The feature space of the short text itself describes the possibility of the word belonging to the category. Based on training texts, we construct a relationship matrix to describe membership of word-to-text, and two correlation matrixes to describe intra-type relation of text-to-text and word-to-word respectively. Under the manifold regularization, the nonnegative matrix factorization algorithm is used to build words clustering indicator matrix. After removing some evenly distributed features in the indicator matrix, a dimension-reduced feature space is constructed. The feature of short text is to extend by the correlation between the features in the feature space and the text features. The updating of feature space is to predict the clustering indicator value of the unknown feature with the clustering indicator average value of the known feature in the same text, and then add the new feature into the feature space. The classifier is to divide the testing samples into different categories by using an SVM algorithm.

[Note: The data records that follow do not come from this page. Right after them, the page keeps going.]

-- ==== Sys2Proof/Tests/Slice0.lean ====
section
/-! SUPPORT. Tests with expected results from 95_test_vectors.md (the vector's name stands in each comment), and for
every statement with hypotheses a witness that meets them. -/

namespace Sys2Proof.Tests

open Sys2Proof.Machine

/-- A reset core launched with the word `w` at its pc. -/
def one (w : Nat) : State := State.reset.withFetchWord 32 w

/-- The same at another pc. -/
def oneAt (pc : Word) (w : Nat) : State := State.withFetchWord { State.reset with pc := pc } 32 w

/-- Data memory with the bytes `bs` from address `a` on. -/
def bytesAt (a : Nat) : List Byte → Memory
  | [] => []
  | b :: bs => (bytesAt (a + 1) bs).write a b

/-! ### The decoder: 95_test_vectors.md part 2, words written out from the encodings -/

theorem test_decode_lui : decode 0xFFFFFFB7 = .instr (.lui 31 0xFFFFF000) := by decide
theorem test_decode_jal : decode 0xFF5FF06F = .instr (.jal 0 0xFFFFFFF4) := by decide
theorem test_decode_jal_bit11 : decode 0x001000EF = .instr (.jal 1 0x00000800) := by decide
theorem test_decode_beq : decode 0x00730863 = .instr (.beq 6 7 0x00000010) := by decide
theorem test_decode_beq_bit11 : decode 0x002080E3 = .instr (.beq 1 2 0x00000800) := by decide
theorem test_decode_lb : decode 0xFFF28583 = .instr (.lb 11 5 0xFFFFFFFF) := by decide
theorem test_decode_lw : decode 0x80012083 = .instr (.lw 1 2 0xFFFFF800) := by decide
theorem test_decode_sb : decode 0xFE628FA3 = .instr (.sb 6 5 0xFFFFFFFF) := by decide
theorem test_decode_sw : decode 0x7E20AFA3 = .instr (.sw 2 1 0x000007FF) := by decide
theorem test_decode_add : decode 0x00650533 = .instr (.add 10 10 6) := by decide
theorem test_decode_xor : decode 0x005343B3 = .instr (.xor 7 6 5) := by decide
theorem test_decode_ori : decode 0x80006093 = .instr (.ori 1 0 0xFFFFF800) := by decide
theorem test_decode_srai : decode 0x41F0D093 = .instr (.srai 1 1 31) := by decide
theorem test_decode_other_words :
    decode 0x00000000 = .other .unknownOpcode ∧ decode 0xFFFFFFFF = .other .unknownOpcode ∧
      decode 0x405285B3 = .other .unmatchedAlu ∧ decode 0x42415093 = .other .unmatchedAlu ∧
      decode 0x00029463 = .other .otherBranch ∧ decode 0x0002C503 = .other (.otherLoad 5 0) ∧
      decode 0x00701023 = .other (.otherStore 0 0) := by decide
/-- AUIPC's immediate is zero, not its U-type field (30_encoding.md rule R59). -/
theorem test_unknown_opcode_immediate : (fieldsOf 0xFFFFF297).imm = 0 ∧ (fieldsOf 0xFFFFF297).rd = 5 := by decide
theorem test_table_word : decodeTableWord 32 0x4042D313 = some (.srai 6 5 4) := by decide
theorem test_encode :
    encode (.jal 1 0xFFFFFFFE) = 0xFFFFF0EF ∧ encode (.beq 0 0 0x00000FFE) = 0x7E000FE3 ∧
      encode (.sw 7 0 9) = 0x007024A3 ∧ encode (.srai 6 5 4) = 0x4042D313 := by decide

/-! ### WellFormed: one ill-formed term for each check -/

theorem test_wellFormed_refuses :
    wellFormed (.lui 1 0x00001001) = false ∧ wellFormed (.jal 1 0x00100000) = false ∧
      wellFormed (.jal 1 0x00000003) = false ∧ wellFormed (.beq 1 2 0x00001000) = false ∧
      wellFormed (.beq 1 2 0x00000001) = false ∧ wellFormed (.lb 1 2 0x00000800) = false ∧
      wellFormed (.lw 1 2 0xFFFFF7FF) = false ∧ wellFormed (.sb 1 2 0x00001000) = false ∧
      wellFormed (.sw 1 2 0x80000000) = false ∧ wellFormed (.ori 1 2 0x00000FFF) = false := by decide

/-! ### One step, at most two per instruction -/

/-- V-LUI-2: the old value is wholly replaced. -/
theorem test_lui : (driverStep ((one 0x800002B7).setReg 5 0x1234)).reg 5 = 0x80000000 := by decide
/-- V-LUI-4: a write to x0 is discarded. -/
theorem test_lui_x0 :
    (driverStep (oneAt 8 0x12345037)).reg 0 = 0 ∧ (driverStep (oneAt 8 0x12345037)).pc = 12 ∧
      (driverStep (oneAt 8 0x12345037)).noop = false := by decide
/-- V-JAL-3: a backward jump and its link. -/
theorem test_jal : (driverStep (oneAt 20 0xFF5FF0EF)).pc = 8 ∧ (driverStep (oneAt 20 0xFF5FF0EF)).reg 1 = 24 := by
  decide
/-- V-JAL-4: the target wraps below zero. -/
theorem test_jal_wraps :
    (driverStep (oneAt 4 0xFF9FF2EF)).pc = 0xFFFFFFFC ∧ (driverStep (oneAt 4 0xFF9FF2EF)).reg 5 = 8 := by decide
/-- V-BEQ-3: equal patterns, backward. -/
theorem test_beq_taken :
    (driverStep (((oneAt 16 0xFE208CE3).setReg 1 0xFFFFFFFF).setReg 2 0xFFFFFFFF)).pc = 8 := by decide
/-- V-BEQ-4: patterns that differ in one bit. -/
theorem test_beq_not_taken : (driverStep ((oneAt 16 0xFE208CE3).setReg 1 0x80000000)).pc = 20 := by decide
/-- V-LD-13: sign extension, and the old base forms the address. -/
theorem test_lb :
    (driverStep ({ one 0x00428283 with mem := bytesAt 20 [0x81] }.setReg 5 0x10)).reg 5 = 0xFFFFFF81 := by decide
/-- V-LD-07: the test is made although rd is 0, on the wrapped sum. -/
theorem test_lb_violation :
    (driverStep ((one 0x7FF28003).setReg 5 0x7FFFFFFF)).status = .loadFault ∧
      (driverStep ((one 0x7FF28003).setReg 5 0x7FFFFFFF)).faultAddr = 0x800007FE ∧
      (driverStep ((one 0x7FF28003).setReg 5 0x7FFFFFFF)).pc = 0 := by decide
/-- V-LD-09: a misaligned word, little-endian. -/
theorem test_lw :
    (driverStep { one 0x00902503 with mem := bytesAt 9 [0xEF, 0xCD, 0xAB, 0x89] }).reg 10 = 0x89ABCDEF := by decide
/-- V-LD-11: a span past the capacity. -/
theorem test_lw_violation :
    (driverStep (((one 0xFFD2A503).setReg 5 0x1000).setReg 10 0x77)).status = .loadFault ∧
      (driverStep (((one 0xFFD2A503).setReg 5 0x1000).setReg 10 0x77)).reg 10 = 0x77 := by decide
/-- V-ST-01: only the low byte is stored. -/
theorem test_sb : (driverStep ((one 0x00500023).setReg 5 0x1234567F)).mem = [(0, 0x7F)] := by decide
/-- V-ST-04: a negative address. -/
theorem test_sb_violation :
    (driverStep ((one 0xFE600FA3).setReg 6 0x55)).status = .storeFault ∧
      (driverStep ((one 0xFE600FA3).setReg 6 0x55)).faultAddr = 0xFFFFFFFF := by decide
/-- V-ST-06: the highest word, byte by byte. -/
theorem test_sw :
    (driverStep (((one 0xFE72AE23).setReg 5 0x1000).setReg 7 0x04030201)).mem =
      [(4092, 1), (4093, 2), (4094, 3), (4095, 4)] := by decide
/-- V-ST-07: a rejected word store writes nothing, not even the bytes in range. -/
theorem test_sw_violation :
    (driverStep (((one 0xFE72AF23).setReg 5 0x1000).setReg 7 0x04030201)).mem = [] ∧
      (driverStep (((one 0xFE72AF23).setReg 5 0x1000).setReg 7 0x04030201)).faultAddr = 0xFFE := by decide
/-- V-ALU-04: the old value is read twice. -/
theorem test_add : (driverStep ((one 0x005282B3).setReg 5 0x40000001)).reg 5 = 0x80000002 := by decide
/-- V-ALU-03: the sum wraps to zero. -/
theorem test_add_wraps :
    (driverStep ((((one 0x003100B3).setReg 1 5).setReg 2 0xFFFFFFFF).setReg 3 1)).reg 1 = 0 := by decide
/-- V-ALU-06. -/
theorem test_xor :
    (driverStep (((one 0x005343B3).setReg 6 0xF8000000).setReg 5 0x80000000)).reg 7 = 0x78000000 := by decide
/-- V-ALU-15: the bits of the immediate are set. -/
theorem test_ori : (driverStep ((one 0x0F016093).setReg 2 0x12345608)).reg 1 = 0x123456F8 := by decide
/-- V-ALU-14: the immediate is sign-extended. -/
theorem test_ori_signed : (driverStep ((one 0xFFF16093).setReg 2 0x12345678)).reg 1 = 0xFFFFFFFF := by decide
/-- V-ALU-18: the sign fills every bit, source and destination the same. -/
theorem test_srai : (driverStep ((one 0x41F0D093).setReg 1 0x80000000)).reg 1 = 0xFFFFFFFF := by decide
/-- V-ALU-21: rounds toward minus infinity. -/
theorem test_srai_rounds : (driverStep ((one 0x40115093).setReg 2 0xFFFFFFFB)).reg 1 = 0xFFFFFFFD := by decide
/-- V-ALU-25: ADDI does nothing. -/
theorem test_addi_is_noop :
    (driverStep ((one 0x00500513).setReg 10 0x77)).reg 10 = 0x77 ∧ (driverStep (one 0x00500513)).noop = true ∧
      (driverStep (one 0x00500513)).pc = 4 := by decide
/-- V-NOP-3: ECALL neither halts nor traps. -/
theorem test_ecall_is_noop : (driverStep (oneAt 8 0x00000073)).pc = 12 ∧
    (driverStep (oneAt 8 0x00000073)).status = .running := by decide
/-- V-BEQ-7: BNE never branches. -/
theorem test_bne_is_noop : (driverStep ((oneAt 12 0x00029463).setReg 5 7)).pc = 16 := by decide
/-- V-LD-15 and V-ST-10: an access of another width is range-tested. -/
theorem test_other_width_violation :
    (driverStep ((one 0x0002C503).setReg 5 0x1000)).status = .loadFault ∧
      (driverStep ((one 0x00729023).setReg 5 0x1000)).status = .storeFault := by decide
/-- V-ST-09: SH in range stores nothing. -/
theorem test_sh_stores_nothing :
    (driverStep ((one 0x00701023).setReg 7 0xBEEF)).mem = [] ∧
      (driverStep ((one 0x00701023).setReg 7 0xBEEF)).noop = true := by decide
/-- V-RUN-1: an empty program completes at once. -/
theorem test_empty_program : (driverStep State.reset).status = .completed ∧ (driverStep State.reset).pc = 0 := by decide
/-- V-RUN-2, step 2: the fetch would pass the capacity. -/
theorem test_fetch_fault :
    (driverStep { State.launch [0x93, 0x62, 0x10, 0x00, 0x13, 0x65] 6 with pc := 4 }).status = .fetchFault := by decide
/-- V-RUN-6, step 2: a fetch at a pc that is 2 modulo 4. -/
theorem test_misaligned_fetch :
    (driverStep { State.launch [0x6F, 0, 0x60, 0, 0, 0, 0x93, 0x62, 0x10, 0, 0, 0, 0, 0, 0, 0] 16 with pc := 6 }).reg 5 =
      1 := by decide

/-! ### Witnesses: for each statement with hypotheses, a state and operands that meet them -/

/-- A core at which `w` runs. -/
theorem one_runs : (one 0x00001537).runs 0x00001537 := ⟨rfl, by decide, by decide⟩

theorem witness_DecodeOfEncode :
    wellFormed (.lui 31 0x80000000) = true ∧ wellFormed (.jal 1 0xFFF00000) = true ∧
      wellFormed (.beq 31 0 0x00000FFE) = true ∧ wellFormed (.lb 1 2 0xFFFFF800) = true ∧
      wellFormed (.lw 1 2 0x000007FF) = true ∧ wellFormed (.sb 1 2 0x000007FF) = true ∧
      wellFormed (.sw 1 2 0xFFFFF800) = true ∧ wellFormed (.add 31 31 31) = true ∧ wellFormed (.xor 0 0 0) = true ∧
      wellFormed (.ori 1 0 0xFFFFFFFF) = true ∧ wellFormed (.srai 1 1 31) = true := by decide

theorem witness_EncodeOfDecode : decode 0x8000006F = .instr (.jal 0 0xFFF00000) := by decide
theorem witness_DecodedIsWellFormed : decode 0x80000063 = .instr (.beq 0 0 0xFFFFF000) := by decide

/-- Every row of the opcode map is met by a word; LuiResult's, JalResult's, BeqResult's, XorResult's, OriResult's and
SraiResult's premise on the word among them. -/
theorem witness_OpcodeMapSelects :
    (0xFFFFFFB7 : Word) &&& 0x0000007F = 0x00000037 ∧ (0xFF5FF06F : Word) &&& 0x0000007F = 0x0000006F ∧
      (0xFE208FE3 : Word) &&& 0x0000707F = 0x00000063 ∧ (0xFFF28583 : Word) &&& 0x0000707F = 0x00000003 ∧
      (0x80012083 : Word) &&& 0x0000707F = 0x00002003 ∧ (0xFE628FA3 : Word) &&& 0x0000707F = 0x00000023 ∧
      (0x8020A023 : Word) &&& 0x0000707F = 0x00002023 ∧ (0x01FF8FB3 : Word) &&& 0xFE00707F = 0x00000033 ∧
      (0x005343B3 : Word) &&& 0xFE00707F = 0x00004033 ∧ (0xFFF16093 : Word) &&& 0x0000707F = 0x00006013 ∧
      (0x41F0D093 : Word) &&& 0xFE00707F = 0x40005013 := by decide

theorem witness_LuiResult : (0x12345037 : Word) &&& 0x0000007F = 0x00000037 := by decide
theorem witness_JalResult : (0x7FFFF06F : Word) &&& 0x0000007F = 0x0000006F := by decide
theorem witness_XorResult : (0x00424233 : Word) &&& 0xFE00707F = 0x00004033 := by decide
theorem witness_OriResult : (0x80006093 : Word) &&& 0x0000707F = 0x00006013 := by decide
theorem witness_SraiResult : (0x40015093 : Word) &&& 0xFE00707F = 0x40005013 := by decide
/-- The word premise, and both clauses: registers that hold the same pattern, and ones that do not. -/
theorem witness_BeqResult :
    (0x80000063 : Word) &&& 0x0000707F = 0x00000063 ∧ (one 0).reg 1 = (one 0).reg 2 ∧
      ((one 0).setReg 1 0x80000000).reg 1 ≠ ((one 0).setReg 1 0x80000000).reg 2 := by decide

/-- The largest index of each field. -/
theorem witness_PositionalFields : (6 < 7) ∧ (4 < 5) ∧ (2 < 3) := by decide
/-- Every clause's opcode; the immediates at the ends of R53's range. -/
theorem witness_ImmediateOfUAndRAndUnknown :
    (fieldsOf 0x800002B7).opcode = 0x37#7 ∧ (fieldsOf 0x800002B7).imm.toInt = -2147483648 ∧
      (fieldsOf 0x00650533).opcode = 0x33#7 ∧
      (fieldsOf 0xFFFFF297).opcode ∉ [0x37#7, 0x6F#7, 0x63#7, 0x23#7, 0x03#7, 0x13#7, 0x33#7] := by decide
/-- Both clauses' opcodes, with the immediates at the ends of their ranges. -/
theorem witness_ImmediateOfJAndB :
    (fieldsOf 0x8000006F).opcode = 0x6F#7 ∧ (fieldsOf 0x8000006F).imm.toInt = -1048576 ∧
      (fieldsOf 0x7FFFF06F).imm.toInt = 1048574 ∧
      (fieldsOf 0x80000063).opcode = 0x63#7 ∧ (fieldsOf 0x80000063).imm.toInt = -4096 ∧
      (fieldsOf 0x7E000FE3).imm.toInt = 4094 := by decide
/-- Every clause's opcode, with the immediates at the ends of their ranges. -/
theorem witness_ImmediateOfSAndI :
    (fieldsOf 0x8020A023).opcode = 0x23#7 ∧ (fieldsOf 0x8020A023).imm.toInt = -2048 ∧
      (fieldsOf 0x7FF12083).opcode = 0x03#7 ∧ (fieldsOf 0x7FF12083).imm.toInt = 2047 ∧
      (fieldsOf 0x41F0D093).opcode = 0x13#7 ∧ (fieldsOf 0x41F0D093).funct3 = 5#3 ∧
      (fieldsOf 0x41F0D093).funct7 = 0x20#7 := by decide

4 Feature Space Construction Based on DNMTF

4.1 Non-negative Matrix Tri-Factorization

The feature space is constructed by factorization of the relationship matrix. Firstly, according to the label data of the short text training set, the clustering indicator matrix G can be directly obtained, which is part of the relationship matrix R in the non-negative matrix tri-factorization [13]. Then, with manifold regularization constraint added, word clustering indicator matrix F is obtained by decomposition.

The relation matrix R is decomposed into three matrices, F, S and G, noted as: R ≈ FSGT. Matrix F and G are clustering indicator matrix corresponding to two types of entities respectively, and matrix S is an equilibrium matrix with multi-dimension, which would guarantee the accuracy of low-dimensional matrix representation.

4.2 Construction of Relationship and Correlation Matrix

The construction of the relationship matrix R follows the natural relationship between text and word. If the word wi appears in the text tj, then Rij = 1, otherwise Rij = 0.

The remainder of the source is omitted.